Efficient implementation of molecular CCSD gradients with Cholesky-decomposed electron repulsion integrals

TL;DR

This paper introduces an efficient method for calculating molecular CCSD gradients using Cholesky-decomposed electron repulsion integrals, reducing computational cost and memory requirements for geometry optimizations.

Contribution

The authors develop a novel implementation of CCSD gradients that leverages Cholesky decomposition to improve efficiency and reduce memory usage compared to existing methods.

Findings

Gradient calculation takes less than 10% of total optimization time.

Significantly lower computational time per optimization cycle.

Successful geometry optimization of retinal molecule at CCSD level.

Abstract

We present an efficient implementation of ground and excited state CCSD gradients based on Cholesky-decomposed electron repulsion integrals.
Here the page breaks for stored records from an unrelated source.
/-! ### setEntry -/

@[simp] theorem State.setEntry_pins (s : State) (n : EntryId) (x : Entry) : (s.setEntry n x).pins = s.pins := rfl
@[simp] theorem State.setEntry_clock (s : State) (n : EntryId) (x : Entry) : (s.setEntry n x).clock = s.clock := rfl
@[simp] theorem State.setEntry_linkI (s : State) (n : EntryId) (x : Entry) : (s.setEntry n x).linkI = s.linkI := rfl
@[simp] theorem State.setEntry_creditsI (s : State) (n : EntryId) (x : Entry) : (s.setEntry n x).creditsI = s.creditsI := rfl
@[simp] theorem State.setEntry_linkT (s : State) (n : EntryId) (x : Entry) : (s.setEntry n x).linkT = s.linkT := rfl
@[simp] theorem State.setEntry_creditsT (s : State) (n : EntryId) (x : Entry) : (s.setEntry n x).creditsT = s.creditsT := rfl
@[simp] theorem State.setEntry_tagMap (s : State) (n : EntryId) (x : Entry) : (s.setEntry n x).tagMap = s.tagMap := rfl
@[simp] theorem State.setEntry_defaultPacer (s : State) (n : EntryId) (x : Entry) : (s.setEntry n x).defaultPacer = s.defaultPacer := rfl
@[simp] theorem State.setEntry_queues (s : State) (n : EntryId) (x : Entry) : (s.setEntry n x).queues = s.queues := rfl
@[simp] theorem State.setEntry_pacers (s : State) (n : EntryId) (x : Entry) : (s.setEntry n x).pacers = s.pacers := rfl
@[simp] theorem State.setEntry_calendar (s : State) (n : EntryId) (x : Entry) : (s.setEntry n x).calendar = s.calendar := rfl
@[simp] theorem State.setEntry_outstanding (s : State) (n : EntryId) (x : Entry) : (s.setEntry n x).outstanding = tableSet s.outstanding n x := rfl
@[simp] theorem State.setEntry_responses (s : State) (n : EntryId) (x : Entry) : (s.setEntry n x).responses = s.responses := rfl
@[simp] theorem State.setEntry_replies (s : State) (n : EntryId) (x : Entry) : (s.setEntry n x).replies = s.replies := rfl
@[simp] theorem State.setEntry_notices (s : State) (n : EntryId) (x : Entry) : (s.setEntry n x).notices = s.notices := rfl
@[simp] theorem State.setEntry_mgmtQueue (s : State) (n : EntryId) (x : Entry) : (s.setEntry n x).mgmtQueue = s.mgmtQueue := rfl
@[simp] theorem State.setEntry_agent (s : State) (n : EntryId) (x : Entry) : (s.setEntry n x).agent = s.agent := rfl
@[simp] theorem State.setEntry_sweeper (s : State) (n : EntryId) (x : Entry) : (s.setEntry n x).sweeper = s.sweeper := rfl
@[simp] theorem State.setEntry_draws (s : State) (n : EntryId) (x : Entry) : (s.setEntry n x).draws = s.draws := rfl
@[simp] theorem State.setEntry_pending (s : State) (n : EntryId) (x : Entry) : (s.setEntry n x).pending = s.pending := rfl
@[simp] theorem State.setEntry_pacer (s : State) (n : EntryId) (x : Entry) (q : PacerId) : (s.setEntry n x).pacer q = s.pacer q := rfl
@[simp] theorem State.setEntry_queue (s : State) (n : EntryId) (x : Entry) (q : PacerId) : (s.setEntry n x).queue q = s.queue q := rfl
@[simp] theorem State.setEntry_binding (s : State) (n : EntryId) (x : Entry) (g : Tag) : (s.setEntry n x).binding g = s.binding g := rfl
@[simp] theorem State.setEntry_manager (s : State) (n : EntryId) (x : Entry) (e : Fin 4) : (s.setEntry n x).manager e = s.manager e := rfl
@[simp] theorem State.setEntry_counter (s : State) (n : EntryId) (x : Entry) (k : Counter) : (s.setEntry n x).counter k = s.counter k := rfl
@[simp] theorem State.setEntry_noticeEnable (s : State) (n : EntryId) (x : Entry) (k : NoticeKind) : (s.setEntry n x).noticeEnable k = s.noticeEnable k := rfl
@[simp] theorem State.setEntry_alertEnable (s : State) (n : EntryId) (x : Entry) : (s.setEntry n x).alertEnable = s.alertEnable := rfl
@[simp] theorem State.setEntry_noticeRoom (s : State) (n : EntryId) (x : Entry) : (s.setEntry n x).noticeRoom = s.noticeRoom := rfl
@[simp] theorem State.setEntry_stamp (s : State) (n : EntryId) (x : Entry) : (s.setEntry n x).stamp = s.stamp := rfl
Cholesky decomposition, like density-fitting, is an inner projection method, and thus similar implementation schemes can be applied for both methods. One well-known advantage of inner projection methods, which we exploit in our implementation, is that one can avoid storing large V3O and V4 arrays by instead considering three-index intermediates. Furthermore, our implementation does not require the formation and storage of Cholesky vector derivatives. The new implementation is shown to perform well, with less than 10% of the time spent calculating the gradients in geometry optimizations. The computational time spent per optimization cycle are furthermore found to be significantly lower compared to other implementations based on an inner projection method. We illustrate the capabilities of the implementation by optimizing the geometry of the retinal molecule (C20H28O) at the CCSD/aug-cc-pVDZ level of theory.